TomMaullin / BLMM

This repository contains all code for the BLMM toolbox.
19 stars 5 forks source link

Pyblmm

This repository contains the code for Big Linear Mixed Models for Neuroimaging cluster and local usage.

Requirements

To use the pyblmm code, please pip install like so:

pip install pyblmm

Finally, you must set up your dask-jobqueue configuration file, which is likely located at ~/.config/dask/jobqueue.yaml. This will require you to provide some details about your HPC system. See here for further detail. For instance, if you are using rescomp your jobqueue.yaml file may look something like this:

jobqueue:
  slurm:
    name: dask-worker

    # Dask worker options
    cores: 1                 # Total number of cores per job
    memory: "100GB"                # Total amount of memory per job
    processes: 1                # Number of Python processes per job

    interface: ib0             # Network interface to use like eth0 or ib0
    death-timeout: 60           # Number of seconds to wait if a worker can not find a scheduler
    local-directory: "/path/of/your/choosing/"       # Location of fast local storage like /scratch or $TMPDIR
    log-directory: "/path/of/your/choosing/"
    silence_logs: True

    # SLURM resource manager options
    shebang: "#!/usr/bin/bash"
    queue: short
    project: null
    walltime: '01:00:00'
    job-cpu: null
    job-mem: null
    log-directory: null

    # Scheduler options
    scheduler-options: {'dashboard_address': ':46405'}

If running the BLMM tests on a cluster, fsl_sub must also be configured correctly.

Usage

To run BLMM-py first specify your design using blmm_config.yml and then run your analysis by following the below guidelines.

Specifying your model

The regression model for BLMM must be specified in blmm_config.yml. Below is a complete list of possible inputs to this file.

Mandatory fields

The following fields are mandatory:

Optional fields

The following fields are optional:

Examples

Below are some example blmm_config.yml files.

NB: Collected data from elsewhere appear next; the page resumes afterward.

-- ==== Sys2Proof/Machine/Ops.lean ====
section
/-! DEFINITION. The named operations on the state: the command language that every meaning is written in, accessors,
scheduling, result tokens, and the taking of a fault (R33, R105, R106, R326 to R328). -/

namespace Sys2Proof.Machine

/-! ### Commands -/

/-- One change of the state. Bytes change only through the writes below, so their canonical form is kept; a task is put
some cycles ahead, so none is ever overdue. -/
inductive Prim where
  | fab (f : Fabric → Fabric)
  | blocks (f : RunState → RunState)
  | mem (f : MemSys → MemSys)
  | eng (f : EngState → EngState)
  | ten (f : TenState → TenState)
  | svc (f : SvcState → SvcState)
  | dram (a : Nat) (bs : List Byte)
  | host (a : Nat) (bs : List Byte)
  | vault (a : Nat) (bs : List Byte)
  | loseBytes
  | schedule (cycles : Nat) (t : Task)
  | drop (p : Task → Bool)
  | takeSerial
  | takeFree
  | setCur (f : Firing)
  | setPower (b : Bool)
  | rewind

/-- The place of an event among the events of one cycle (R8, log 1): a comparator's hit comes first (R334); the match stages take
their tokens by element index (R30) and the edge ports theirs before tokens move, and tokens move before elements issue, so
that a buffer that empties in a cycle can be filled in it (R39); the events of one state machine come in the order of the rows
of its table (R242, R292, R308, R315, R320, R345, R365, R369, R423); instances commit in the order of their regions (R254). -/
def eventRank : Instr → Nat
  | .comparatorHit .. => 0
  | .tokenArrive sid | .matchRetry sid => 1 + sid % 2 + 2 * (sid % 1536 / 64 % 2)
  | .sidingLookup _ => 5
  | .sidingRefill _ => 6
  | .mxPacketArrive .. => 7
  | .tokenHop .. => 8
  | .reservationGrant _ | .slotTakeUp .. | .launchLoadDone _ | .vdOpen _ | .laycmd => 10
  | .jobChecked _ | .vdActivate _ | .launchTakeUp .. | .journalAdvance => 11
  | .jobUnblock _ | .vdStop _ | .launchUnblock _ | .delivery .. => 12
  | .jobPayloadDone _ | .vdResume _ | .launchCheck _ | .replicaAvailable .. => 13
  | .jobStamp _ | .watchdogExpire _ | .sidefull _ | .launchGrant _ => 14
  | .replicaGone .. => 15
  | .preemptDecide _ => 40
  | .snapshotComplete _ => 41
  | .blockStart .. | .frameFilled .. => 42
  | .instanceCommit _ rgn .. => 50 + rgn % 65536
  | .stopWave _ => 100000
  | .mxAbort .. => 100001
  | .vdReset _ | .vdKill .. | .mpWatchdogReset _ => 100002
  | .vdResetQuiesced _ => 100003
  | .teardown _ => 100004
  | .vdClose _ => 100005
  | _ => 20

/-- The place of a task in its cycle: an element issues after the events above and before commits. -/
def Task.rank : Task → Nat
  | .ev i => eventRank i
  | .issue _ => 30
  | .refire .. => 25

/-- Insert a task after every task that is due earlier, or in its cycle with no higher place. -/
def agendaInsert : List (Nat × Task) → Nat → Task → List (Nat × Task)
  | [], d, t => [(d, t)]
  | (d', t') :: rest, d, t =>
    if d < d' || (d == d' && t.rank < t'.rank) then (d, t) :: (d', t') :: rest else (d', t') :: agendaInsert rest d t

/-- The change a `Prim` makes. -/
def Prim.run : Prim → State → State
  | .fab f, s => { s with fab := f s.fab }
  | .blocks f, s => { s with run := f s.run }
  | .mem f, s => { s with mem := f s.mem }
  | .eng f, s => { s with eng := f s.eng }
  | .ten f, s => { s with ten := f s.ten }
  | .svc f, s => { s with svc := f s.svc }
  | .dram a bs, s => { s with bytes := { s.bytes with dram := s.bytes.dram.write a bs } }
  | .host a bs, s => { s with bytes := { s.bytes with host := s.bytes.host.write a bs } }
  | .vault a bs, s => { s with bytes := { s.bytes with vault := s.bytes.vault.write a bs } }
  | .loseBytes, s => { s with bytes := ⟨[], [], []⟩ }
  | .schedule n t, s => { s with agenda := agendaInsert s.agenda (s.now + n) t }
  | .drop p, s => { s with agenda := s.agenda.filter (fun x => !p x.2) }
  | .takeSerial, s => { s with serial := s.serial + 1 }
  | .takeFree, s => { s with free := s.free + 1 }
  | .setCur f, s => { s with cur := f }
  | .setPower b, s => { s with power := b }
  | .rewind, s => { s with now := 0 }

/-- A command: nothing, one change, two commands in order, or a command chosen by the state it meets. -/
inductive Cmd where
  | skip
  | prim (p : Prim)
  | seq (a b : Cmd)
  | get (k : State → Cmd)

/-- Run a command. -/
def Cmd.exec : Cmd → State → State
  | .skip, s => s
  | .prim p, s => p.run s
  | .seq a b, s => b.exec (a.exec s)
  | .get k, s => (k s).exec s

/-- Commands in order. -/
def Cmd.all : List Cmd → Cmd
  | [] => .skip
  | [c] => c
  | c :: cs => .seq c (Cmd.all cs)

/-- One command for each element of a list, in order. -/
def Cmd.each {α : Type} : List α → (α → Cmd) → Cmd
  | [], _ => .skip
  | x :: xs, f => .seq (f x) (Cmd.each xs f)

def Cmd.when (b : Bool) (c : Cmd) : Cmd := if b then c else .skip

/-- A command for a value that is present. -/
def Cmd.opt {α : Type} (o : Option α) (f : α → Cmd) : Cmd := match o with | some x => f x | none => .skip

/-- The outcome of a meaning given as a command: always a next state. -/
def Cmd.next (c : Cmd) (s : State) : Host.Outcome State Fault Refusal := .next (c.exec s)

/-! ### Scheduling and numbering -/

/-- An event due after some cycles. -/
def after (n : Nat) (i : Instr) : Cmd := .prim (.schedule n (.ev i))
/-- A task due after some cycles. -/
def afterTask (n : Nat) (t : Task) : Cmd := .prim (.schedule n t)

/-- Whether an event is already due. -/
def State.isDue (s : State) (i : Instr) : Bool := s.agenda.any fun (_, t) => match t with | .ev j => j == i | _ => false

/-- Whether an event is already due in a cycle. -/
def State.isDueAt (s : State) (n : Nat) (i : Instr) : Bool :=
  s.agenda.any fun (d, t) => d == n && (match t with | .ev j => j == i | _ => false)

/-- An event after some cycles, unless it is due in that cycle already. -/
def afterOnce (n : Nat) (i : Instr) : Cmd := .get fun s => .when (!s.isDueAt (s.now + n) i) (after n i)

/-- Use a fresh serial number (log 3). -/
def withSerial (k : Nat → Cmd) : Cmd := .get fun s => .seq (.prim .takeSerial) (k s.serial)

/-- Use a fresh free value (log 2). -/
def withFree (k : W64 → Cmd) : Cmd := .get fun s => .seq (.prim .takeFree) (k (Config.freeValue s.free))

/-! ### Places -/

def dieOf (sid : Nat) : Nat := sid / 1536
def yOf (sid : Nat) : Nat := sid % 1536 / 64
def xOf (sid : Nat) : Nat := sid % 64
def sidAt (die x y : Nat) : Nat := 1536 * die + 64 * y + x
/-- Element index of a site in its cluster (R12). -/
def elemIndex (sid : Nat) : Nat := xOf sid % 2 + 2 * (yOf sid % 2)
/-- Cluster of a site (R16), counted over the package: 384 die + 32 cy + cx. -/
def clusterOf (sid : Nat) : Nat := 384 * dieOf sid + 32 * (yOf sid / 2) + xOf sid / 2

/-- Element types (R13). -/
inductive ElemType where
  | A | M | S | X
deriving DecidableEq, Repr

/-- R13. -/
def elemType (x y : Nat) : ElemType :=
  if x % 2 = 1 ∧ [1, 5, 9, 13, 17, 21].contains y then .M
  else if x % 2 = 0 ∧ [3, 11, 19].contains y then .S
  else if x % 4 = 3 ∧ [11, 12].contains y then .X
  else .A

def regionKey (ctx rgn : Nat) : Nat := 65536 * ctx + rgn
def netIndex : Net → Nat | .control => 0 | .scalar => 1 | .vector => 2
def boxKey (sid : Nat) (net : Net) : Nat := 3 * sid + netIndex net

/-- Columns and rows of a region shape (R94). -/
def shapeCols : Nat → Nat | 0 => 4 | 1 => 8 | 2 => 8 | _ => 16
def shapeRows : Nat → Nat | 0 => 4 | 1 => 4 | 2 => 8 | 3 => 8 | _ => 16
/-- 4 x 4 tiles of a shape (R353). -/
def shapeTiles (sh : Nat) : Nat := shapeCols sh * shapeRows sh / 16

/-! ### Accessors -/

def State.elem (s : State) (sid : Nat) : Element := s.fab.elements.getD sid Element.empty
def State.set? (s : State) (key : Nat) : MatchSet := s.fab.sets.getD key MatchSet.empty
def State.box (s : State) (key : Nat) : SwitchBox := s.fab.boxes.getD key SwitchBox.empty
def State.region? (s : State) (ctx rgn : Nat) : Option Region := s.run.regions.get? (regionKey ctx rgn)
def State.ctx? (s : State) (c : Nat) : Option Ctx := s.ten.ctxs.get? c

/-- Whether debug is enabled for a context (R332): DBGSEL names it with CTXEN. -/
def State.debugOn (s : State) (ctx : Nat) : Bool := s.svc.dbgsel.getLsbD 32 && s.svc.dbgsel.toNat / 2 ^ 16 % 2 ^ 16 == ctx
def State.vd (s : State) (n : Nat) : Vd := s.ten.vds.getD n (Vd.reset (n + 1))
def State.vdOfCtx (s : State) (c : Nat) : Nat := match s.ctx? c with | some x => x.vd | none => 0

def modElem (sid : Nat) (f : Element → Element) : Cmd :=
  .prim (.fab fun b => { b with elements := b.elements.set sid (f (b.elements.getD sid Element.empty)) })
def modSet (key : Nat) (f : MatchSet → MatchSet) : Cmd :=
  .prim (.fab fun b => { b with sets := b.sets.set key (f (b.sets.getD key MatchSet.empty)) })
def modBox (key : Nat) (f : SwitchBox → SwitchBox) : Cmd :=
  .prim (.fab fun b => { b with boxes := b.boxes.set key (f (b.boxes.getD key SwitchBox.empty)) })
def modRegion (ctx rgn : Nat) (f : Region → Region) : Cmd :=
  .prim (.blocks fun r => { r with regions := r.regions.mod (regionKey ctx rgn) f })
def modCtx (c : Nat) (f : Ctx → Ctx) : Cmd :=
  .prim (.ten fun t => { t with ctxs := t.ctxs.mod c f })
def modVd (n : Nat) (f : Vd → Vd) : Cmd :=
  .prim (.ten fun t => { t with vds := t.vds.set n (f (t.vds.getD n (Vd.reset (n + 1)))) })
def modOp (id : Nat) (f : MemOp → MemOp) : Cmd := .prim (.mem fun m => { m with ops := m.ops.mod id f })
def modJob (id : Nat) (f : Job → Job) : Cmd := .prim (.eng fun e => { e with jobs := e.jobs.mod id f })
def modLaunch (id : Nat) (f : Launch → Launch) : Cmd := .prim (.ten fun t => { t with launches := t.launches.mod id f })

/-- The region replica that covers a site (R354), with its key. -/
def State.regionAt (s : State) (sid : Nat) : Option (Nat × Region) :=
  s.run.regions.find? fun (_, r) => r.state != .gone && r.die == dieOf sid && r.x0 ≤ xOf sid && xOf sid < r.x0 + shapeCols r.shape
    && r.y0 ≤ yOf sid && yOf sid < r.y0 + shapeRows r.shape

/-- Every site of a region. -/
def Region.sites (r : Region) : List Nat :=
  (List.range (shapeRows r.shape)).flatMap fun j =>
    (List.range (shapeCols r.shape)).map fun i => sidAt r.die (r.x0 + i) (r.y0 + j)

/-- The regions of a context. -/
def State.regionsOf (s : State) (c : Nat) : List Region := (s.run.regions.map (·.2)).filter fun r => r.ctx == c && r.state != .gone

/-- TICKS (R102): cycles since the package left reset. -/
def State.ticks (s : State) : W64 := BitVec.ofNat 64 s.now

/-! ### Tags (R22) -/

def tagDomain (t : W64) : Nat := (t.extractLsb' 52 12).toNat
def tagDepth (t : W64) : Nat := (t.extractLsb' 48 4).toNat
def tagField (t : W64) (k : Nat) : Nat := natBits t.toNat (6 * k + 5) (6 * k)
/-- Level fields 0 to 7. -/
def tagFields (t : W64) : List Nat := (List.range 8).map (tagField t)
/-- A tag from a domain, a depth and level fields; fields at or above the depth are zero (R22). -/
def mkTag (dom depth : Nat) (fields : List Nat) : W64 :=
  let fs := (List.range 8).map fun k => if k < depth then fields.getD k 0 % 64 * 2 ^ (6 * k) else 0
  BitVec.ofNat 64 (dom % 4096 * 2 ^ 52 + depth % 16 * 2 ^ 48 + fs.foldl (· + ·) 0)
/-- The instance tag of a domain (R231). -/
def instTag (dom : Nat) : W64 := mkTag dom 0 []
/-- The tag with field k replaced. -/
def setField (t : W64) (k v : Nat) : W64 := mkTag (tagDomain t) (tagDepth t) ((tagFields t).set k v)
/-- The tag at depth d, its fields below d kept (R121 outer tag, R119). -/
def cutTag (t : W64) (d : Nat) : W64 := mkTag (tagDomain t) d (tagFields t)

Example 1: A minimal configuration.

Y_files: /path/to/data/Y.txt
X: /path/to/data/X.csv
Z:
  - f1: 
      name: factorName
      factor: /path/to/data/Z1factorVector.csv
      design: /path/to/data/Z1DesignMatrix.csv
outdir: /path/to/output/directory/
contrasts:
  - c1:
      name: Tcontrast1
      vector: [1, 0, 1, 0, 1]

Example 2: A configuration with multiple optional fields.

MAXMEM: 2**32
Y_files: /path/to/data/Y.txt
data_mask_files: /path/to/data/M_.txt
data_mask_thresh: 0.1
X: /path/to/data/X.csv
Z:
  - f1: 
      name: factorName
      factor: /path/to/data/Z1factorVector.csv
      design: /path/to/data/Z1DesignMatrix.csv
  - f2: 
      name: factorName2
      factor: /path/to/data/Z2factorVector.csv
      design: /path/to/data/Z2DesignMatrix.csv
outdir: /path/to/output/directory/
contrasts:
  - c1:
      name: Tcontrast1
      vector: [1, 0, 0]
  - c2:
      name: Tcontrast2
      vector: [0, 1, 0]
  - c3:
      name: Tcontrast3
      vector: [0, 0, 1]
  - c4:
      name: Fcontrast1
      vector: [[1, 0, 0], [0, 1, 0], [0, 0, 1]]
Missingness:
  MinPercent: 0.10
  MinN: 15
analysis_mask: /path/to/data/MNI152_T1_2mm_brain_mask.nii.gz

Running the Analysis

BLMM can be run from the terminal as follows:

blmm <name_of_your_yaml_file>.yml

You can watch your analysis progress either by using qstat or squeue (depending on your system), or by using the interactive dask console. To do so, in a seperate terminal, tunnel into your HPC as follows:

ssh -L <local port>:localhost:<remote port> username@hpc_address

where the local port is the port you want to view on your local machine and the remote port is the dask dashboard adress (for instance, if you are on rescomp and you used the above jobqueue.yaml, <remote port> is 46405). On your local machine, in a browser you can now go to http://localhost:<local port>/ to watch the analysis run.

Analysis Output

Below is a full list of image files output after a BLMM analysis.

Filename Description
blmm_vox_mask This is the analysis mask.
blmm_vox_n This is a map of the number of input images which contributed to each voxel in the final analysis.
blmm_vox_edf This is the spatially varying niave degrees of freedom*.
blmm_vox_beta These are the beta (fixed effects parameter) estimates.
blmm_vox_sigma2 These are the sigma2 (fixed effects variance) estimates.
blmm_vox_D These are the D (random effects variance) estimates**.
blmm_vox_llh These are the log likelihood values.
blmm_vox_con These are the contrasts multiplied by the estimate of beta (this is the same as COPE in FSL).
blmm_vox_cov These are the between-beta covariance estimates.
blmm_vox_conSE These are the standard error of the contrasts multiplied by beta (only available for T contrasts).
blmm_vox_conR2 These are the partial R^2 maps for the contrasts (only available for F contrasts).
blmm_vox_resms This is the residual mean squares map for the analysis***.
blmm_vox_conT These are the T statistics for the contrasts (only available for T contrasts).
blmm_vox_conF These are the F statistics for the contrasts (only available for F contrasts).
blmm_vox_conTlp These are the maps of -log10 of the uncorrected P values for the contrasts (T contrast).
blmm_vox_conT_swedf These are the maps of Sattherthwaithe degrees of freedom estimates for the contrasts (T contrast).
blmm_vox_conFlp These are the maps of -log10 of the uncorrected P values for the contrasts (F contrast).
blmm_vox_conF_swedf These are the maps of Sattherthwaithe degrees of freedom estimates for the contrasts (F contrast).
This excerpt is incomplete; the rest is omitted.